Figure 7. PWWP2A does not influence H2A.Z occupancy but C‐terminal tail of H2A.Z mediates PWWP2A nucleosome binding.

1. FRAP quantification curves of average GFP signal relative to fluorescence signal prior to bleaching from HeLaK stably expressing GFP‐H2A or GFP‐H2A.Z.1 2 days after control (wt, Luci) or PWWP2A (PW#1, PW#2) knockdown (n = 9–19) (see Appendix Fig S4A for FRAP experiments).

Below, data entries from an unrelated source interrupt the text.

/-! ### Entries of a page table (R310) -/

/-- Finding the table of an IA makes tables in the protected region, and nothing else. -/
theorem tableFor_rest (ia n k table : Nat) (s : State) :
    (tableFor ia n k table s).2 = { s with
      protect := (tableFor ia n k table s).2.protect, protectNext := (tableFor ia n k table s).2.protectNext } := by
  induction n generalizing k table s with
  | zero => rfl
  | succ n ih =>
    rw [tableFor]
    dsimp only
    split
    · exact ih ..
    · exact ih ..

theorem putEntry_eq (s : State) (p : Part) (l : Fin 4) (ia : Nat) (e : DWord) :
    putEntry s p l ia e = protectSet (tableFor ia l.val 0 p.root s).2 (entryAddr (tableFor ia l.val 0 p.root s).1 l ia) e := rfl

theorem putEntry_rest (s : State) (p : Part) (l : Fin 4) (ia : Nat) (e : DWord) :
    putEntry s p l ia e = { s with
      protect := (putEntry s p l ia e).protect, protectNext := (putEntry s p l ia e).protectNext } := by
  have hrest := tableFor_rest ia l.val 0 p.root s
  rw [putEntry_eq]
  generalize (tableFor ia l.val 0 p.root s).2 = u at hrest
  rw [hrest, protectSet]

theorem protectGet_putEntry (s : State) (p : Part) (l : Fin 4) (ia : Nat) (e : DWord) :
    protectGet (putEntry s p l ia e) (entryAddr (tableFor ia l.val 0 p.root s).1 l ia) = e := by
  rw [putEntry_eq]
  exact (spGet_spSet ..).trans (if_pos rfl)

theorem underKey_rest (s : State) (key a : Nat) :
    underKey s key a = { s with mem := (underKey s key a).mem, lineKeys := (underKey s key a).lineKeys } := by
  unfold underKey
  split
  · split <;> rfl
  · rfl

theorem rekeyed_rest (s : State) (key : Nat) (p : Nat → Bool) :
    rekeyed s key p = { s with mem := (rekeyed s key p).mem, lineKeys := (rekeyed s key p).lineKeys } := by
  unfold rekeyed
  generalize s.lineKeys.filter (fun x => p x.1) = l
  induction l generalizing s with
  | nil => rfl
  | cons x l ih =>
    rw [List.foldl_cons, ih, underKey_rest]

/-- What zeroing the metadata of a frame leaves of everything but memory. -/
structure ZeroedOnly (s t : State) : Prop where
  waves : t.waves = s.waves
  protect : t.protect = s.protect
  sweolo : t.sweolo = s.sweolo

theorem zeroMeta_only (s : State) (p : Part) (l : Fin 4) (e : DWord) : ZeroedOnly s (zeroMeta s p l e) := by
  unfold zeroMeta inImages
  dsimp only
  rw [rekeyed_rest]
  exact ⟨rfl, rfl, rfl⟩

/-- Is the new entry a leaf that maps its page where it did not lie (R314)? -/
def mapsAnew (s : State) (p : Part) (l : Fin 4) (ia : Nat) (e : DWord) : Bool :=
  let (k, old) := entryAt s ia l.val 0 p.root
  (entryLeaf e && entryV e) && !(entryV old && entryLeaf old && k = l.val && old.extractLsb' 16 40 = e.extractLsb' 16 40)

/-- The state with the entry written, and with the metadata of the frame zeroed where the page is mapped anew. -/
def entryWritten (s : State) (p : Part) (l : Fin 4) (ia : Nat) (e : DWord) : State :=
  if mapsAnew s p l ia e then zeroMeta (putEntry s p l ia e) p l e else putEntry s p l ia e

theorem entryWritten_only (s : State) (p : Part) (l : Fin 4) (ia : Nat) (e : DWord) :
    ZeroedOnly (putEntry s p l ia e) (entryWritten s p l ia e) := by
  unfold entryWritten
  split
  · exact zeroMeta_only ..
  · exact ⟨rfl, rfl, rfl⟩

theorem entryWritten_sameData (hg : GarbleKeepsData) (s : State) (p : Part) (l : Fin 4) (ia : Nat) (e : DWord) :
    SameData s.mem (entryWritten s p l ia e).mem := by
  have hput : (putEntry s p l ia e).mem = s.mem := by rw [putEntry_rest]
  rw [← hput, entryWritten]
  split
  · exact zeroMeta_sameData hg _ p l e
  · exact fun _ _ => rfl

/-- Dropping lines from the caches leaves memory, and what a zeroed frame leaves. -/
theorem dropLines_only (c : Bool) (s : State) (lo hi : Nat) :
    ZeroedOnly s (if c then dropLines s lo hi else s) ∧ (if c then dropLines s lo hi else s).mem = s.mem := by
  split <;> exact ⟨⟨rfl, rfl, rfl⟩, rfl⟩

/-- A shootdown that need not wait: the entry written, what is cached of the page dropped, waiting groups signalled, and completion reported. -/
theorem shootdown_performed {s : State} {p : Part} {ia : Nat} {l : Fin 4} (e : DWord) (hp : findPart s p.n = some p) (ha : ia % pageBytes l = 0)
    (hia : ia < 2 ^ 48) (hw : (windowOwner s ia).map (·.1) = some p.n) (hf : s.flights = []) :
    ∃ u, shootdown s p.n ia l e = some (answer (signalCode s u) (.unmapped p.n (BitVec.ofNat 52 ia)))
      ∧ ZeroedOnly (entryWritten s p l ia e) u ∧ u.mem = (entryWritten s p l ia e).mem := by
  have hwindow : ia / 2 ^ 48 = 0 := Nat.div_eq_of_lt hia
  simp only [shootdown, hp, ha, hwindow, hw, hf, List.any_nil, ne_eq, not_true_eq_false, decide_false, Bool.or_self, Bool.false_eq_true, if_false]
  have drop {lo hi : Nat} (c : Bool) := dropLines_only c (entryWritten s p l ia e) lo hi
  refine ⟨_, rfl, ?_, ?_⟩
  · exact ⟨(drop _).1.waves, (drop _).1.protect, (drop _).1.sweolo⟩
  · exact (drop _).2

2. Venn diagram displaying sole GFP‐H2A.Z.1 (left, 22,343 peaks) or overlapping with PWWP2A (left, 18,227 peaks) nChIP‐seq signals in control (ctrlii, Luci; dark blue) or PWWP2A‐depleted (PW#1, PW#2; red) background (see also Fig EV4A and B).

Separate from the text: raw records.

-- ==== Sys2Proof/Machine/WainSteps.lean ====
section
/-! DEFINITION. The steps of wains: fetching descriptors, registering ranges, issuing packets, page
faults, completion (R286 to R305), and the scrubs of loft and granary (R166, R168, R298). -/

namespace Sys2Proof.Machine

/-- The shape of a wain's owning plot, 0 for a wain that no plot owns. -/
def State.ownerShape (s : State) (w : Wain) : Nat × Nat :=
  if w.owner.toNat < 96 then ((s.plot w.owner).width.toNat, (s.plot w.owner).height.toNat) else (0, 0)

/-- The descriptor is taken, unless it is malformed (R292). -/
def State.takeDescriptor (s : State) (k : Nat) (bytes : List Byte) : State :=
  let w := s.wain k
  let d := BitVec.ofNat 512 (leNat bytes)
  let (pw, ph) := s.ownerShape w
  let s := s.setWain k { w with progress := 0, issued := 0, packets := [], registered := false, ranges := [] }
  if malformed d pw ph then s.wainError k 2
  else s.modWain k fun w => { w with desc := some d, err := 0 }

/-- A page fault is met: WN_FAULT's value waits until earlier packets are complete (R303). -/
def faultWord (write prot dfetch : Bool) (a : Nat) : DWord :=
  BitVec.ofNat 64 ((if write then 2 ^ 63 else 0) + (if prot then 2 ^ 62 else 0) + (if dfetch then 2 ^ 61 else 0) + a)

/-- A translation that used a cached entry makes it the one used last (R301). -/
def Wain.touch (w : Wain) (page : Option (BitVec 21)) : Wain :=
  match page.bind fun g => cached w.cache g.toNat with
  | some e => { w with cache := cacheUse w.cache e }
  | none => w

/-- DESCRIPTOR_FETCH (R287, R289, R292, R303). -/
def execDescriptorFetch (id : WainId) (s : State) : Out :=
  let k := wainKey id
  let w := s.wain k
  if w.state ≠ .running || w.chains.isEmpty || w.desc.isSome || w.miss.isSome || w.faulting.isSome then .next s
  else if w.stopReq then .next (s.setWain k w.settleStop)
  else
    let a := w.descAddr
    match s.resolve k a 0 64 false 0 with
    | .err code => .next (s.wainError k code)
    | .miss x => .next (s.setWain k { w with state := .waitmap, miss := some (BitVec.ofNat 42 x, false, true) })
    | .fault x p => .next (s.setWain k { w with faulting := some (faultWord false p true x) })
    | .ok t x pg =>
      let s := s.setWain k (w.touch pg)
      match t with
      | .cell c =>
        if (s.cell c).lockedOut || s.isHole c then .next (s.wainError k 7)
        else if s.refusedRange c x 64 then .next (((s.countRefused c).wainRefused k).takeDescriptor k (List.replicate 64 0))
        else
          let (s, bytes, bad) := s.loftRead c x 64 2
          .next (if bad then s.wainError k 5 else s.takeDescriptor k bytes)
      | .stack n =>
        if (s.stack n).state ≠ .active then .next (s.wainError k 3)
        else
          let (s, bytes, bad) := s.granRead x 64 0
          .next (if bad then s.wainError k 4 else s.takeDescriptor k bytes)
      | _ => .next (s.wainError k 6)

/-- The lowest byte and one past the highest byte of a descriptor in the space of an address. -/
def spanOf (offs : List Nat) : Option (Nat × Nat) :=
  match offs with
  | [] => none
  | x :: l => some (l.foldl min x, l.foldl max x + 1)

/-- The bytes that a descriptor reads in one cell are one range, from the lowest to the highest (R170). -/
def joinReads : List (CellId × Nat × Nat × Bool) → List (CellId × Nat × Nat × Bool)
  | [(c, a, n, w), (d, b, m, x)] =>
    if c = d then [(c, min a b, max (a + n) (b + m) - min a b, w)] else [(c, a, n, w), (d, b, m, x)]
  | l => l

/-- The loft ranges of a descriptor: cell, start, length, and whether it is written (R170). -/
def State.descRanges (s : State) (k : Nat) (d : BitVec 512) : List (CellId × Nat × Nat × Bool) :=
  let f := wainField (wainOfKey k)
  let owner := (s.wain k).owner
  let range (a : DWord) (write : Bool) (offs : List Nat) : List (CellId × Nat × Nat × Bool) :=
    if space a = 0 then
      match s.loftTarget f owner a, spanOf offs with
      | some c, some (lo, hi) => [(c, spaceLow a + lo, hi - lo, write)]
      | _, _ => []
    else []
  let ks := List.range (dTotal d)
  let srcs := ks.flatMap fun i => srcOf d i
  let reads := range (dSrc d) false ((srcs.filter fun x => !x.code).map (·.off)) ++
    (if dCodes d then range (dScalesrc d) false ((srcs.filter fun x => x.code).map (·.off)) else [])
  range (dDst d) true (ks.map (dstOff d)) ++ joinReads reads

/-- WAIN_RANGE_REGISTER (R170, R172, R174): each cell has a free entry, and no load of it waits for the
range. A wain that finds none waits. -/
def execWainRangeRegister (id : WainId) (s : State) : Out :=
  let k := wainKey id
  let w := s.wain k
  match w.desc with
  | none => .next s
  | some d =>
    if w.registered || w.faulting.isSome || !(w.state == .running || w.state == .waitmap) then .next s
    else
      let rs := s.descRanges k d
      let room := rs.all fun r => (s.cell r.1).board.length + (rs.filter fun x => x.1 == r.1).length ≤ 8
      if !room then .next (s.setWain k { w with state := .waitmap })
      else
        let s := rs.foldl (fun s r => s.modCell r.1 fun v =>
          { v with board := v.board ++ [sbEntry r.2.1 r.2.2.1 r.2.2.2 (.wain k)] }) s
        .next (s.modWain k fun w => { w with state := .running, registered := true, ranges := (rs.map (·.1)).dedup })

/-- An access to bytes of a wain's range, by an instruction that issued before the range was registered, is unfinished
(R172). -/
def Cell.earlierOpen (v : Cell) (k : Nat) : Bool :=
  let mine := v.board.filter fun e => e.owner == .wain k
  (v.board.takeWhile fun e => e.owner != .wain k).any fun e =>
    (match e.owner with
      | .wain _ => false
      | _ => true) && mine.any fun m => rangesMeet (e.start, e.stop) (m.start, m.stop)

/-- A destination or source of a packet that is being formed lies in a host window that is going or gone (R307). -/
def State.windowLeft (s : State) (w : Wain) : Bool :=
  let gone : Target → Bool
    | .host x => (Store.find? s.windows x.toNat).all (·.closing)
    | _ => false
  (w.partDst.any fun x => gone x.1) || w.part.any fun x => gone x.tgt

/-- The pieces of a packet are translated in order, from those already translated on (R293, R301). -/
def State.formPieces (s : State) (k : Nat) (d : BitVec 512) : List RawPiece → Wain → Wain × Option Resolved
  | [], w => (w, none)
  | p :: l, w =>
    match s.resolve k (if p.code then dScalesrc d else dSrc d) p.off p.n false 0 with
    | .ok t a pg =>
      let w := w.touch pg
      s.formPieces k d l { w with part := w.part ++ [⟨t, a, p.n, p.at_, p.nib⟩], partPages := w.partPages ++ pg.toList }
    | r => (w, some r)

/-- A wain meets what a translation gives instead of an address. -/
def State.wainMeets (s : State) (k : Nat) (w : Wain) (write : Bool) : Resolved → State
  | .miss x => s.setWain k { w with state := .waitmap, miss := some (BitVec.ofNat 42 x, write, false) }
  | .fault x p => s.setWain k { w with faulting := some (faultWord write p false x) }
  | .err code => (s.setWain k w).wainError k code
  | .ok _ _ _ => s.setWain k w

/-- WAIN_PACKET_ISSUE (R172, R293, R303, R307, R308). -/
def execWainPacketIssue (id : WainId) (s : State) : Out :=
  let k := wainKey id
  let w := s.wain k
  match w.desc with
  | none => .next s
  | some d =>
    if w.state ≠ .running || !w.registered || w.miss.isSome || w.faulting.isSome || dTotal d ≤ w.issued then .next s
    else if w.stopReq then .next (s.setWain k w.settleStop)
    else if w.issued = 0 && w.ranges.any (fun c => (s.cell c).earlierOpen k) then .next s
    else if s.windowLeft w then .next (s.wainError k 9)
    else
      let lim := if space (dDst d) = 3 then 224 else 256
      let n := packetLen d w.issued lim 257 0
      let dst := match w.partDst with
        | some (t, a) => Resolved.ok t a none
        | none => s.resolve k (dDst d) (dstOff d w.issued) n true (dRank d)
      match dst with
      | .ok t a pg =>
        let w := w.touch pg
        let w := { w with partDst := some (t, a), partPages := w.partPages ++ pg.toList }
        match s.formPieces k d ((rawPieces d w.issued n).drop w.part.length) w with
        | (w, some r) => .next (s.wainMeets k w false r)
        | (w, none) =>
          let p : WPacket := { tgt := t, addr := a, data := List.replicate n 0, todo := w.part, reads := [], pages := w.partPages }
          let w := { w with packets := w.packets ++ [p], issued := w.issued + n, partDst := none, part := [], partPages := [] }
          .next (((s.setWain k w).count (wainCtr k 2) 1).pump k)
      | r => .next (s.wainMeets k w true r)

/-- MAP_ENTRY_READ (R301): the entry is cached, or the translation faults (R303). -/
def execMapEntryRead (id : WainId) (s : State) : Out :=
  let k := wainKey id
  let w := s.wain k
  match w.miss with
  | none => .next s
  | some (a, write, dfetch) =>
    let x := a.toNat
    match s.copiesFor (wainField id) with
    | [] => .next (s.wainError k 3)
    | copies =>
      match s.mapRead (pageOf x) copies with
      | (s, none) => .next (s.wainError k 4)
      | (s, some e) =>
        let w := { w with miss := none, state := .running }
        if !entryValid e then .next (s.setWain k { w with faulting := some (faultWord write false dfetch x) })
        else
          .next (s.setWain k { w with
            cache := cacheUse w.cache (BitVec.ofNat 21 (pageOf x), e) })

/-- The page fault record (R303). -/
def pageRecord (seq : Word) (id : WainId) (w : Wain) (f : DWord) : List Byte :=
  let b5 := match id with
    | .hub f _ => f.toNat
    | .mill m _ => (millField m).toNat + 64
  let b6 := match id with
    | .hub _ i => i.toNat
    | .mill m i => 2 * (m.toNat % 2) + i.toNat
  leBytes 4 seq.toNat ++ leBytes 1 w.owner.toNat ++ leBytes 1 b5 ++ leBytes 1 b6 ++
    leBytes 1 ((if f.msb then 1 else 0) + (if f.getLsbD 62 then 2 else 0) + (if f.getLsbD 61 then 4 else 0)) ++
    leBytes 8 (bits f 41 0) ++ leBytes 8 w.descAddr.toNat ++ leBytes 4 w.progress.toNat ++ leBytes 4 0

/-- WAIN_FAULTED: once earlier packets are complete, the fault is recorded and posted (R303). -/
def execWainFaulted (id : WainId) (s : State) : Out :=
  let k := wainKey id
  let w := s.wain k
  match w.faulting with
  | none => .next s
  | some f =>
    if !w.quiet then .next s
    else
      let seq := s.pageSeq
      let w := { w with state := .faulted, err := 1, fault := f, faulting := none, faultSeq := some seq, stopReq := false,
                        partDst := none, part := [], partPages := [] }
      let rec_ := pageRecord seq id w f
      let s := (s.setWain k w).count (wainCtr k 3) 1
      .next (({ s with pageSeq := seq + 1, pageFaults := s.pageFaults ++ [(seq, k, rec_)] }).notice 2 32 (padBytes rec_ 48))

/-- The chain of a wain ends: the next one starts, or the wain is IDLE (R286). -/
def Wain.endChain (w : Wain) : Wain :=
  match w.chains.drop 1 with
  | [] => { w with chains := [], state := .idle }
  | a :: l => { w with chains := a :: l, descAddr := a, state := .running, progress := 0 }

/-- The completion signals of a descriptor (R294 steps 2 and 3). -/
def State.wainSignals (s : State) (id : WainId) (d : BitVec 512) : State :=
  let k := wainKey id
  let l : LatchId := BitVec.ofNat 17 (dLatch d)
  let s := if dNlatch d then
      if dRlatch d then
        let m := s.wainMill id
        s.unitSend (wainField id) (wainUnit id) (millField m) (millUnit m)
          (.writeReq 0 31 true 255 (envelope 0 (dRank d) (some l)))
      else s.unitSend (wainField id) (wainUnit id) (latchField l) 8 (.latchOp .set l false false none 0)
    else s
  if dNflag d then
    let o := Store.get 0 (s.niOfHub (wainField id)).origins (s.wain k).owner.toNat
    s.hubSend (wainField id) (wainUnit id)
      (.cell (mkCell (lxOf o + dFlagcell d % 1024) (lyOf o + dFlagcell d / 1024 % 512))) (.event (dFlag d))
  else s

/-- DESCRIPTOR_COMPLETE (R294, R310). -/
def execDescriptorComplete (id : WainId) (s : State) : Out :=
  let k := wainKey id
  let w := s.wain k
  match w.desc with
  | none => .next s
  | some d =>
    if !(w.state == .running || w.state == .waitmap) || w.faulting.isSome || w.miss.isSome || !w.quiet ||
        (dLen d != 0 && (!w.registered || w.issued < dTotal d)) then .next s
    else
      let s := (s.releaseRanges k).wainSignals id d
      let s := s.count (wainCtr k 1) 1
      let w := { (s.wain k).drop with dcount := (s.wain k).dcount + 1 }
      let w := if dLast d then w.endChain else { w with state := .running, descAddr := dNext d, progress := 0 }
      let w := if w.dryReq && !w.chains.isEmpty then { w with state := .stopped } else w.settleStop
      let s := s.setWain k w
      .next (if w.owner.toNat < 96 then s.progress w.owner else s)

/-! ### Scrubs (R166, R168, R184, R298) -/

/-- CORRECTED_WRITE_BACK: a corrected word of a cell is written back (R166). -/
def execCorrectedWriteBack (c : CellId) (s : State) : Out :=
  match s.scrubs.find? fun w => w / 2 ^ 17 == c.toNat with
  | none => .next s
  | some w =>
    let s := { s with scrubs := s.scrubs.filter (· != w) }
    .next (if Store.get 0 s.loftErr w = 1 then { s with loftErr := Store.erase s.loftErr w } else s)

/-- LOFT_PATROL_SCRUB: one word is read; an error is corrected or logged (R166, R167, R168). -/
def execLoftPatrolScrub (c : CellId) (word : BitVec 17) (s : State) : Out :=
  if bits (s.hub (fieldOf c)).loftCtrl 3 1 = 0 then .next s
  else .next (s.checkWords c 7 [c.toNat * 2 ^ 17 + word.toNat]).1

/-- GRANARY_PATROL_SCRUB of one 64 B unit (R298). -/
def execGranaryPatrolScrub (k : StackNo) (unit : BitVec 32) (s : State) : Out :=
  if (s.stack k.toNat).state ≠ .active then .next s
  else
    let u := k.toNat * 2 ^ 32 + unit.toNat
    let (t, _) := s.checkUnits 3 [u]
    .next (if Store.get 0 s.granErr u = 1 then { t with granErr := Store.erase t.granErr u } else t)

end Sys2Proof.Machine
end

3. Schematic representation of PWWP2A and IC region deletion (ΔIC) (top). FRAP quantification curves (bottom) as shown and described in Fig 3C with the addition of GFP‐ΔIC (n = 16) (see also Appendix Fig S4C for FRAP IF pictures).
4. Immunoblotting of endogenous H3 and H2A.Z (verification of tetracycline (tet)‐induced knockout efficiency) upon IP of mononucleosomes derived from WT or H2A.Z DKO DT40 cells with recombinant GST (negative control) or GST‐PWWP2A. Notice that less H3 is pulled down with PWWP2A when H2A.Z is depleted.
5. Schematic representation of Flag‐tagged chicken H2A, H2A.Z, and H2A.Z C‐terminal deletion mutant (H2A.ZΔC) (top, left). Note indication of acidic patch in H2A (gray box) and extended acidic patch in H2A.Z (black box). After transient transfection of HK cells with Flag‐constructs, derived mononucleosomes were incubated with recombinant GST or GST‐PWWP2A and binding efficiency and variant‐specificity was tested in immunoblots with anti‐Flag antibody (left). Right: Quantification of signal intensities of immunoblots using Image Studio Lite Ver 5.2 (LI‐COR). Error bars indicate SEM of four independent replicates. See Fig EV4E for partial growth rescue of Flag‐H2A.ZΔC in DKO cells.

Source data are available online for this figure.